Russian musician (born 1955)

Vladimir Borisovich Kuzmin (Влади́мир Борисович Кузьмин; born 31 May 1955) is a Russian rock singer, guitarist, and songwriter.

== Biography ==
Kuzmin is the son of Boris Kuzmin, a naval officer, and Natalya Kuzmina, a Russian language and literature teacher. When he was young boy, Kuzmin played violin in musical school. He wrote his first song when he was six years old. He learned to play guitar on his own. He organized his first band, Aelita, in the 6th grade. Two years later, on school evenings, he performed songs of The Beatles, The Rolling Stones, Creedence Clearwater Revival, Jimi Hendrix and Led Zeppelin along with his own material.

==Career==
Then Kuzmin earned a degree in a musical college, became a lead guitarist of professional VIA bands Nadejda (1977 - 1978) and Samotsvety (1978 - 1979). Producer of Samotsvety Yuri Malikov remembered that Kuzmin arranged some songs. But, in 1979, together with vocalist and guitarist of Vesiolie Rebiata Alexander Barykin, Kuzmin organized rock band Carnaval.

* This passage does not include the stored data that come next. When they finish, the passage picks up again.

-- ==== Sys2Proof/Machine/Flags.lean ====
section
/-! DEFINITION. The event flags: which registers own each event source, the level of a source, setting and clearing flags
with the event log, and the recovery windows with the fault log (R531 to R537, R545). -/

namespace Sys2Proof.Machine

/-- An event register, its enable register and the source each of its bits raises. -/
structure EvReg where
  evt    : Fld
  en     : Fld
  source : Nat → Nat

/-- The event registers of the units, with the sources of R19 and of each chapter. -/
def evHL (h : Nat) : EvReg := ⟨F.HL_EVT h, F.HL_EVT_EN h, fun _ => h⟩
def evCH (h : Nat) : EvReg := ⟨F.CH_EVT h, F.CH_EVT_EN h, fun _ => h⟩
def evWRP (h : Nat) : EvReg := ⟨F.WRP_EVT h, F.WRP_EVT_EN h, fun _ => h⟩
def evSV (h : Nat) : EvReg := ⟨F.SV_EVT h, F.SV_EVT_EN h, fun _ => h⟩
def evBL (b : Nat) : EvReg := ⟨F.BL_EVT b, F.BL_EVT_EN b, fun _ => 64 + b⟩
def evMOT (b : Nat) : EvReg := ⟨F.MOT_EVT b, F.MOT_EVT_EN b, fun _ => 64 + b⟩
def evMOV (b : Nat) : EvReg := ⟨F.MOV_EVT b, F.MOV_EVT_EN b, fun _ => 64 + b⟩
def evCL (c : Nat) : EvReg := ⟨F.CL_EVT c, F.CL_EVT_EN c, fun _ => 96 + c⟩
def evCMOT (c : Nat) : EvReg := ⟨F.CMOT_EVT c, F.CMOT_EVT_EN c, fun _ => 96 + c⟩
def evLE (t : Nat) : EvReg := ⟨F.LE_EVT t, F.LE_EVT_EN t, fun _ => 100 + t⟩
def evBufCh (c : Nat) : EvReg := ⟨F.BUF_CH_EVT c, F.BUF_CH_EVT_EN c, fun _ => 116 + c⟩
def evBUF : EvReg := ⟨F.BUF_EVT, F.BUF_EVT_EN, fun _ => 116⟩
def evMAP : EvReg := ⟨F.MAP_EVT, F.MAP_EVT_EN, fun _ => 132⟩
def evMapQ (q : Nat) : EvReg := ⟨F.MAP_QEVT q, F.MAP_QEVT_EN q, fun _ => 132 + q⟩
def evHST : EvReg := ⟨F.HST_EVT, F.HST_EVT_EN, fun i =>
  if i < 8 then 136 + i % 4 else if i = 8 then 140 else if i = 9 then 141 else if i < 12 then 142 else 143⟩
def evARB : EvReg := ⟨F.ARB_EVT, F.ARB_EVT_EN, fun _ => 144⟩
def evAR (a : Nat) : EvReg := ⟨F.ARB_AR_EVT a, F.ARB_AR_EVT_EN a, fun _ => 144 + a % 32⟩
def evPAR : EvReg := ⟨F.PAR_EVT, F.PAR_EVT_EN, fun _ => 144⟩
def evPLP : EvReg := ⟨F.PLP_EVT, F.PLP_EVT_EN, fun i => if i < 2 then 176 else if i < 4 then 177 else if i = 4 then 178 else 179⟩
def evTHM : EvReg := ⟨F.THM_EVT, F.THM_EVT_EN, fun i =>
  if i < 2 then 180 else if i = 2 then 181 else if i = 3 then 182 else if i < 6 then 183 else if i = 6 then 184 else 185⟩
def evCAL : EvReg := ⟨F.CAL_EVT, F.CAL_EVT_EN, fun i => if i < 2 then 188 else 189⟩
def evFUS : EvReg := ⟨F.FUS_EVT, F.FUS_EVT_EN, fun i => if i < 3 then 191 else 192⟩
def evTAB : EvReg := ⟨F.TAB_EVT, F.TAB_EVT_EN, fun _ => 190⟩
def evFWU : EvReg := ⟨F.FWU_EVT, F.FWU_EVT_EN, fun i => if i < 3 then 194 else 195⟩
def evMGT (p : Nat) : EvReg := ⟨F.MGT_EVT p, F.MGT_EVT_EN p, fun i => if i < 2 then 196 + 2 * p else 197 + 2 * p⟩
def evCLK : EvReg := ⟨F.CLK_EVT, F.CLK_EVT_EN, fun i => if i < 2 then 204 else if i = 2 then 205 else if i = 3 then 206 else 207⟩
def evPWR : EvReg := ⟨F.PWR_EVT, F.PWR_EVT_EN, fun i => if i < 2 then 208 else if i < 4 then 209 else if i = 4 then 210 else 211⟩

/-- The owners of an event source in the order of R533: the register, its enables and the bits that raise the source. -/
def owners (src : Nat) : List (Fld × Fld × Nat) :=
  let o (e : EvReg) (m : Nat) := (e.evt, e.en, m)
  let full := 2 ^ 32 - 1
  if src < 64 then [o (evHL src) full, o (evCH src) full, o (evWRP src) full, o (evSV src) full]
  else if src < 96 then [o (evBL (src - 64)) full, o (evMOT (src - 64)) full, o (evMOV (src - 64)) full]
  else if src < 100 then [o (evCL (src - 96)) full, o (evCMOT (src - 96)) full]
  else if src < 116 then [o (evLE (src - 100)) full]
  else if src = 116 then [o evBUF full, o (evBufCh 0) full]
  else if src < 132 then [o (evBufCh (src - 116)) full]
  else if src = 132 then [o evMAP full, o (evMapQ 0) full]
  else if src < 136 then [o (evMapQ (src - 132)) full]
  else if src < 140 then [o evHST (2 ^ (src - 136) + 2 ^ (src - 132))]
  else if src = 140 then [o evHST 0x100]
  else if src = 141 then [o evHST 0x200]
  else if src = 142 then [o evHST 0xc00]
  else if src = 143 then [o evHST 0x3000]
  else if src = 144 then
    [o evARB full, o evPAR full] ++ (List.range 8).map fun i => o (evAR (32 * i)) full
  else if src < 176 then (List.range 8).map fun i => o (evAR (src - 144 + 32 * i)) full
  else if src = 176 then [o evPLP 3] else if src = 177 then [o evPLP 0xc]
  else if src = 178 then [o evPLP 0x10] else if src = 179 then [o evPLP 0x60]
  else if src = 180 then [o evTHM 3] else if src = 181 then [o evTHM 4] else if src = 182 then [o evTHM 8]
  else if src = 183 then [o evTHM 0x30] else if src = 184 then [o evTHM 0x40] else if src = 185 then [o evTHM 0x80]
  else if src = 188 then [o evCAL 3] else if src = 189 then [o evCAL 0x1c]
  else if src = 190 then [o evTAB full]
  else if src = 191 then [o evFUS 7] else if src = 192 then [o evFUS 0x38]
  else if src = 194 then [o evFWU 7] else if src = 195 then [o evFWU 0xf8]
  else if 196 ≤ src ∧ src < 204 then [o (evMGT ((src - 196) / 2)) (if src % 2 = 0 then 3 else 0xc)]
  else if src = 204 then [o evCLK 3] else if src = 205 then [o evCLK 4]
  else if src = 206 then [o evCLK 8] else if src = 207 then [o evCLK 0x10]
  else if src = 208 then [o evPWR 3] else if src = 209 then [o evPWR 0xc]
  else if src = 210 then [o evPWR 0x10] else if src = 211 then [o evPWR 0x20]
  else []

/-- The owner that has a set and enabled flag, first in order (R531, R533). -/
def firstOwner (s : State) : List (Fld × Fld × Nat) → Option Fld
  | [] => none
  | (e, n, m) :: l => if (get s e &&& get s n &&& m) ≠ 0 then some e else firstOwner s l

/-- The flag of a software event source (R532). -/
def swFlag (s : State) (src : Nat) : Nat :=
  if src < 248 then bitOf (get s F.EVT_SW_FLAG0) (src - 216) else bitOf (get s F.EVT_SW_FLAG1) (src - 248)

/-- The level of an event source (R27, R531, R532). -/
def level (s : State) (src : Nat) : Bool :=
  if src = 193 then isSet s F.GLB_ACC_ERR_VALID
  else if 216 ≤ src ∧ src < 256 then decide (swFlag s src = 1)
  else (firstOwner s (owners src)).isSome

/-- Bits [63:32] of GLB.ACC_ERR (R26). -/
def accErrHigh (s : State) : Nat :=
  get s F.GLB_ACC_ERR_REQ + 16 * get s F.GLB_ACC_ERR_KIND + 128 * get s F.GLB_ACC_ERR_WRITE
    + 2 ^ 30 * get s F.GLB_ACC_ERR_OVERFLOW + 2 ^ 31 * get s F.GLB_ACC_ERR_VALID

/-- What bytes 12 to 15 of a log entry hold for a source (R27, R533). -/
def ownerValue (s : State) (src : Nat) : Nat :=
  if src = 193 then accErrHigh s
  else if src < 216 then (match firstOwner s (owners src) with | some e => get s e | none => 0)
  else if src < 248 then get s F.EVT_SW_FLAG0 else get s F.EVT_SW_FLAG1

/-- One entry appended to the event log ring (R533). -/
def logAppend (src : Nat) (s : State) : State :=
  put F.EVT_LOG_HEAD (get s F.EVT_LOG_HEAD + 1)
    { s with log := (⟨now s, src, ownerValue s src⟩ :: s.log).take 1024 }

/-- The event log after a change that may have raised a source: a rising edge is logged while LOG_EN is 1 (R533). -/
def edge (src : Nat) (was : Bool) (s : State) : State :=
  if !was && level s src && isSet s F.EVT_CTRL_LOG_EN then logAppend src s else s

/-- The event log after a change that may have raised any source, in ascending source number. -/
def edges (old : State) (s : State) : State := forAll (List.range 256) (fun src t => edge src (level old src) t) s

/-- A flag of an event register set, with the event log (R531, R533). -/
def raise (e : EvReg) (i : Nat) (s : State) : State :=
  edge (e.source i) (level s (e.source i)) (put e.evt (get s e.evt ||| 2 ^ i) s)

/-- Several flags of one event register set. -/
def raises (e : EvReg) : List Nat → State → State
  | [], s => s
  | i :: is, s => raises e is (raise e i s)

/-- The redundancy domain kinds of the fault log (R545). -/
def Dom.ddr : Nat := 1
def Dom.loop : Nat := 2
def Dom.mgt : Nat := 3
def Dom.headPort : Nat := 4
def Dom.hostLink : Nat := 5
def Dom.slice : Nat := 6
def Dom.pool : Nat := 7

/-- A recovery window opens on a domain, which is exposed from then on (R535, R536). -/
def openWindow (kind inst src : Nat) (s : State) : State :=
  bump F.EVT_FW_OPEN_TOTAL 1 (bump F.EVT_FW_OPEN_NOW 1
    { s with windows := s.windows ++ [⟨kind, inst, now s, src⟩],
             exposed := if (kind, inst) ∈ s.exposed then s.exposed else s.exposed ++ [(kind, inst)] })

/-- A recovery window closes with an outcome and enters the fault log; durations count whole µs (156.25 reference periods
each). -/
def closeWindow (kind inst outcome : Nat) (s : State) : State :=
  match s.windows.find? (fun w => w.kind = kind ∧ w.inst = inst) with
  | none => s
  | some w =>
    put F.EVT_FW_OPEN_NOW (get s F.EVT_FW_OPEN_NOW - 1)
      { s with windows := s.windows.erase w,
               faultLog := (⟨w.opened, (now s - w.opened) * 64 / 10000, kind, inst, outcome, w.source⟩ :: s.faultLog).take 64 }

/-- Every open window is logged with one outcome (R547). -/
def closeAllWindows (outcome : Nat) (s : State) : State :=
  s.windows.foldl (fun t w => closeWindow w.kind w.inst outcome t) s

/-- A domain has its redundancy back (R535). -/
def unexpose (kind inst : Nat) (s : State) : State := { s with exposed := s.exposed.filter (fun d => d ≠ (kind, inst)) }

/-- Whether a domain is exposed. -/
def isExposed (s : State) (kind inst : Nat) : Bool := decide ((kind, inst) ∈ s.exposed)

end Sys2Proof.Machine
end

In 1981 Carnaval have released an EP on main Soviet firm of musical records Melodiya and debut album The Superman. In Carnaval, Kuzmin has proved himself as a rock guitarist and also as a composer, arranger, and vocalist.

He played on keyboards, violin and flute too.

In 1982 Kuzmin organized new band called Dinamik. He remained a friend of Alexander Barykin.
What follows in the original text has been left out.